The tax free personal allowances that will apply from 6 April 2008 have been announced, together with the rates and thresholds for National Insurance.
The main personal allowance for those aged under 65 will be £5435. This is the tax free amount you can earn in a tax year.
The personal allowances for those aged over 65 have increased by almost 20%, but the income limit which restricts the benefit of these allowances to those with relatively low incomes has only increased by 4%. This means some retired people may believe they will receive far more income tax free from April 2008, but in reality if their pensions have increased by the rate of inflation they are unlikely to benefit.
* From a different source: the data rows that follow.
/-- EXRT: a request for a descriptor word goes to the serving directory (R338). -/
def execExrt (o : Ops) (st : State) : Out :=
  st.scalar o.g { regs := [regS o.dst.toNat, regS o.sa.toNat] } fun st =>
    let a := (st.s o.sa).toNat
    if isName a = false then st.raise causeEndpoint a
    else if st.counterFull .ld then st
    else st.issueAgent o (.expert o.dst.toNat (a % 2 ^ 23) (o.immBits 6 0)) true

/-- EXLOAD (R339). -/
def execExload (o : Ops) (st : State) : Out :=
  st.scalar o.g { regs := [regS o.dst.toNat, regS o.sa.toNat] } fun st =>
    st.issueEx o (.exload (st.s o.sa).toNat (o.immBits 3 0))

/-- EXGROW (R340). -/
def execExgrow (o : Ops) (st : State) : Out := st.exForm o [] fun name _ => .exgrow name (o.immBits 5 0)

/-- EXRETIRE (R341). -/
def execExretire (o : Ops) (st : State) : Out := st.exForm o [] fun name _ => .exretire name (o.immBits 4 0)

/-- EXJOIN.CONTRIB (R342). -/
def execExjoinContrib (o : Ops) (st : State) : Out :=
  st.exForm o [regS o.sb.toNat] fun name st => .exjoin name (st.s o.sb).toNat (o.immBits 4 0) false

/-- EXJOIN.HAND (R342). -/
def execExjoinHand (o : Ops) (st : State) : Out :=
  st.exForm o [regS o.sb.toNat] fun name st => .exjoin name (st.s o.sb).toNat (o.immBits 4 0) true

/-- EXUPD (R343). -/
def execExupd (o : Ops) (st : State) : Out := st.exForm o [] fun name _ => .exupd name

/-- EXSPILL (R344). -/
def execExspill (o : Ops) (st : State) : Out := st.exForm o [] fun name _ => .exspill name

/-- An EX command at its chunk's apply: it is sent to its serving directory (R334). -/
def State.applyEx (st : State) (id : Nat) : State :=
  match tget? st.cmds id with
  | none => st
  | some c =>
    let name := match c.kind with
      | .exdef n _ => n
      | .exgrow n _ => n
      | .exretire n _ => n
      | .exjoin n _ _ _ => n
      | .exupd n => n
      | .exspill n => n
      | _ => 0
    ({ st with cmds := tput st.cmds id { c with applied := true } }).owe (.contributionArrival name id)

/-- The experts of a launch that ends (R345): names removed, pins released, held tokens and the directory's own
jobs discarded. -/
def State.endExperts (st : State) (lkey : Nat) : State :=
  let mine := st.experts.filter fun e => e.2.lkey == lkey
  let st := st.each mine fun st e => st.each (List.range 34) fun st i => (st.unpin e.1 i).endJob (dirJob e.1 i)
  let toks := mine.flatMap fun e => e.2.heldTok ++ e.2.queue.flatMap fun v => match v with
    | .token m => [m]
    | _ => []
  { st with
    experts := st.experts.filter fun e => e.2.lkey != lkey
    msgs := st.msgs.filter fun m => !toks.contains m.id
    foreign := st.foreign.filter fun f => f.1 != lkey }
The rates of National Insurance remain the same with slight increases in the bands the rates are applicable to. If you run your own company you can pay yourself between £4,680 and £5,435 per year from 6 April 2008 and pay no NI, but still receive a NI credit towards your state pension.
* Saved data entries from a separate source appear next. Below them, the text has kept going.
-- ==== Sys2Proof/Machine/Apply.lean ====
section
/-!
DEFINITION. The commit point and the apply of a chunk (R98, R102 to R108, R112): its stores at their homes, in windows and in
pools (R50, R77, R82, R87), its reductions (R84), its discards and snapshots (R55), what it sends and starts (R106, R114),
the end of its run (R211), and what agents do to bricks (R146, R147, R405). Then trap entry and the commit token.
-/

namespace Sys2Proof.Machine

/-! ### Translations dropped -/

/-- Whether an INVP covers the translations of some pages of a context (R220). -/
def invpCovers (scope va key n lkey vpage pages : Nat) : Bool :=
  match scope with
  | 0 => (key == 0 || lkey == key) && va / 4096 < vpage + pages && vpage < va / 4096 + n
  | 1 => key != 0 && lkey == key
  | _ => true

/-- The fills of some words of a window that are in flight under a binding go on under a number of their own, with what waits for
them: they fill no window (R237). -/
def State.rebindFills (st : State) (bank w bind : Nat) (pool : Nat → Bool) : State :=
  let filled (p : Packet) : Bool := p.win == some (bank, w) && p.bind == bind && p.pool.any pool
  let hit := (st.net.filter filled).flatMap fun p => p.pool
  if hit.isEmpty then st
  else
    let (n, st) := st.fresh
    let cluster := bank / 2 / 16
    let st : State := { st with net := st.net.map fun p => if filled p then { p with bind := n } else p }
    st.each (st.strandsOn fun k => clusterOf k == cluster) fun st k => st.setStrand k fun t =>
      { t with
        ops := t.ops.map fun o => { o with binds := o.binds.map fun b => if hit.contains b.1 && b.2 == bind then (b.1, n) else b }
        chunks := t.chunks.map fun c => { c with fills := c.fills.map fun f => if hit.contains f.1 && f.2 == bind then (f.1, n) else f } }

/-- Chunks that have stored to a window word in a page whose translation is dropped, and have not reached their commit point, are
squashed: such a word would come to be owned through the dropped entry (R21, R237; log 122, DESIGN CHOICE). -/
def State.squashStores (st : State) (bank : Nat) (hit : Nat → Bool) : State :=
  let b := st.bank bank
  let inside (a : Nat) : Bool := poolCore a == bank / 2 && match b.windowAt (poolOff a - b.kbReg) with
    | some (_, x) => hit ((x.base + (poolOff a - b.kbReg - x.pool)) / 4096)
    | none => false
  let cluster := bank / 2 / 16
  st.each (st.strandsOn fun k => clusterOf k == cluster) fun st k =>
    match (st.strand k).chunks.reverse.find? fun c => !c.committed && c.writes.any fun w => w.locs.any fun a => isPool a && inside a with
    | some c => st.squash k c.id none
    | none => st

/-- The window words in pages whose translations are dropped (R237): the M ones are queued for write-back through the entry
that is dropped, all leave, and a fill of one that is in flight fills nothing, but gives its data to those that already wait for it.
The pages are to be translated afresh. Writes of the pages that are queued already go out through that entry too. -/
def State.dropWindows (st : State) (bank : Nat) (hit : Nat → Bool) : State :=
  let st := st.squashStores bank hit
  let b := st.bank bank
  let st := st.each b.windows fun st w =>
    let inside (i : Nat) : Bool := hit ((w.2.base + 8 * i) / 4096)
    let st := (st.queueWrites bank w.1 (w.2.dirty.filter inside) (4 * bank)).clearWords bank w.1 (w.2.valid.filter inside)
    let st := st.setBank bank fun x => x.setWindow w.1 fun y => { y with stale := nubNat (y.stale ++ (y.pages.map fun p => p.1).filter hit) }
    let pool (q : Nat) : Bool := inside ((poolOff (q * 8) - b.kbReg - w.2.pool) / 8)
    st.rebindFills bank w.1 w.2.bind pool
  let source := sourceCore (bank / 2)
  st.each ((st.bank bank).winQueue.filter fun q => hit (q.va / 4096) && q.entry.isNone) fun st q =>
    if st.tlb.any fun e => e.maps source q.lkey q.va then
      match st.translate source q.lkey q.va .winWrite q.sv none with
      | (.ok e, st) =>
        st.setBank bank fun b => { b with winQueue := updateFirst (· == q) (fun q => { q with entry := some e }) b.winQueue }
      | (.miss _, st) => st
    else st

/-- What holds addresses of the frames of dropped translations and must be gone before their drop is complete (R21): tile and copy
commands, course stores that are staged or in flight, and pieces and posts of writes. A suspended MMV holds none (R283). -/
def State.framesHeld (st : State) (inScope : Nat → Bool) (framed : Nat → Bool) : List (Nat × Nat) :=
  let clusters := st.clusters.filter fun c => inScope (pkgOfDie (dieOfCluster c.1))
  let tasks := clusters.flatMap fun c =>
    (c.2.tasks.filter fun t => match t.kind with
      | .mmv _ _ _ _ rows _ _ => rows.any fun r => r.any framed
      | _ => false).map fun t => (2 * strandLimit + c.1, t.id)
  let copies := clusters.flatMap fun c => (c.2.copies.filter fun m => m.frames.any framed).map fun m => (2 * strandLimit + c.1, m.id)
  let reads := (st.pkgs.filter fun p => inScope p.1).flatMap fun p =>
    (p.2.nvme.filter fun r => r.frames.any framed).map fun r => (2 * strandLimit + r.cluster, r.cmd)
  let flying := (st.stcs.filter fun s => inScope s.src && framed s.addr).map fun s => (3 * strandLimit + s.src, s.addr / 4096)
  let staged := st.pkgs.flatMap fun p => (p.2.staging.filter fun s => inScope s.src).flatMap fun s =>
    (nubNat ((s.cells.filter fun c => framed c.1).map fun c => c.1 / 4096)).map fun f => (3 * strandLimit + s.src, f)
  let writes := (st.net.filter fun p => (p.kind == .piece || p.kind == .posted) && framed (p.line * 64)).map fun p =>
    (4 * strandLimit, p.id)
  tasks ++ copies ++ reads ++ flying ++ staged ++ writes

/-- Whether a translation maps to a storage address of memory. -/
def TlbEntry.frames (e : TlbEntry) (a : Nat) : Bool := storageOf e.frame ≤ a && a < storageOf e.frame + e.pages * 4096

/-- Translations dropped at the sources of some packages (R21): RO copies made through them go, and those in flight leave no copy
(R83), and so do the words of windows in their pages, after write-back where they are M (R237). What an earlier drop has left in use
counts as well. The answer names what must be gone before the drop is complete: chunks, window writes, and what holds addresses of
the pages. -/
def State.dropTranslations (st : State) (inScope : Nat → Bool) (hit : Nat → Nat → Nat → Bool) : List (Nat × Nat) × State :=
  let banks := st.banks.filter fun b => inScope (pkgOf (4 * b.1)) && !(b.2.windows.isEmpty && b.2.winQueue.isEmpty)
  let st := st.each banks fun st b => st.dropWindows b.1 fun page => hit b.2.lkey page 1
  let writes := banks.flatMap fun b =>
    ((st.bank b.1).winQueue.filter fun q => hit q.lkey (q.va / 4096) 1).map fun q => (strandLimit + b.1, q.id)
  let drops (e : TlbEntry) : Bool := inScope (sourcePkg e.source) && hit e.lkey e.vpage e.pages
  let gone := st.tlb.filter drops
  let held := gone ++ st.dropped.filter drops
  let framed (a : Nat) : Bool := held.any fun e => e.frames a
  let ro (line : Nat) : Bool := gone.any fun e => e.cls == 1 && e.frames (line * 64)
  let keep (xs : List Span) : List Span := xs.filter fun x => !(x.cls == 1 && ro x.line)
  let late (p : Packet) : Bool :=
    (p.kind == .read || p.kind == .fill) && p.win.isNone && p.cls == 1 && inScope p.sourcePackage && ro p.line
  let st : State :=
    { st with
      tlb := st.tlb.filter fun e => !drops e
      dropped := (st.dropped ++ gone).filter fun e => !(st.framesHeld (fun _ => true) e.frames).isEmpty
      cores := st.cores.map fun c =>
        if inScope (pkgOfDie (dieOfCluster (c.1 / 16))) then (c.1, { c.2 with l1 := keep c.2.l1 }) else c
      dies := st.dies.map fun d => if inScope (pkgOfDie d.1) then (d.1, { d.2 with peer := keep d.2.peer }) else d
      net := st.net.map fun p => if late p then { p with keep := false } else p }
  let chunks := (st.strands.filter fun e => inScope (pkgOf e.1)).flatMap fun e =>
    (e.2.chunks.filter fun c => c.used.any fun u => hit e.2.lkey u.1 u.2).map fun c => (e.1, c.id)
  (chunks ++ writes ++ st.framesHeld inScope framed, st)

/-- INVP at its chunk's apply (R220). -/
def State.applyInvp (st : State) (k scope : Nat) (domain : Bool) (va key n : Nat) : State :=
  let r := st.dropTranslations (fun p => domain || p == pkgOf k) (invpCovers scope va key n)
  (r.2.setStrand k fun t => { t with await := r.1 }).owe (.invpCompletion k)

/-- INVP_COMPLETION (R21): the strand goes on once every chunk, write and command that used a dropped entry is gone. -/
def execInvpCompletion (k : Nat) (st : State) : Out :=
  if strandLimit ≤ k then .fault .noSuchStrand
  else if (st.strand k).run ≠ .invp ∨ (st.strand k).chunks.isEmpty = false then .next st
  else
    let left := (st.strand k).await.filter st.stillUses
    if left.isEmpty then .next ((st.setStrand k fun t => { t with await := [] }).resumeFrom k .invp)
    else .next ((st.setStrand k fun t => { t with await := left }).owe (.invpCompletion k))

/-! ### Who may run next -/

/-- The selection logic of a core is to look for a candidate (R141). -/
def State.wakeCore (st : State) (core : Nat) : State :=
  if st.due.contains (.handlerSelection core) then st else st.owe (.handlerSelection core)

/-- The member cores of a launch on a package look for a candidate (R141, R148). -/
def State.wakeCores (st : State) (lkey pkg : Nat) : State :=
  match st.launch lkey with
  | none => st
  | some l => st.each (l.members.filter fun c => pkgOfDie (dieOfCluster (c / 16)) == pkg) State.wakeCore

/-- A brick put on the queue of its recorded cluster on a package (R144, R148). A cluster that is not the launch's is replaced
by one that is, whichever (log 39). -/
def State.enqueueBrick (st : State) (lkey addr pri pkg die cl : Nat) : State :=
  match st.launch lkey with
  | none => st
  | some l =>
    let stage := (List.range l.stages).find? fun v => l.package v == some pkg
    let mine := (l.remap.map fun e => e.2).filter fun c => pkgOfDie (dieOfCluster c) == pkg
    match (stage.bind fun v => tget? l.remap (v * 144 + die * 18 + cl)).orElse fun _ =>
        mine[Config.clusterPick st.tick % mine.length]? with
    | none => st
    | some c =>
      let q : QBrick := { lkey := lkey, addr := addr, pri := pri, since := st.time }
      (st.setCluster c fun x => { x with bricks := x.bricks ++ [q] }).wakeCores lkey pkg

/-! ### What agents do to bricks -/

/-- The context of an agent's access to a brick of a launch, in some job: the agent is the host queue unit of a package (R405,
log 39). -/
def brickCtx (lkey pkg job : Nat) : EngCtx := { source := sourceHqu pkg, lkey := lkey, sv := false, strand := 0, cmd := job }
The upper thresholds for NI class 1 (paid by employees) and class 4 (paid by the self-employed) have been increased to help bring them in line with the point where the 40% rate of income tax becomes payable. This alignment will not be complete until 2009. However, this increase in the NI upper threshold means more of your wages or profits carry NI at the main rate: 11% for employees or 8% for self-employed, so you are likely to pay more NI overall in 2008/09 than in 2007/08. NI at 1% is also due on all profits or wages received above the upper thresholds. So having income such as dividends that NI does not apply to will be even more beneficial.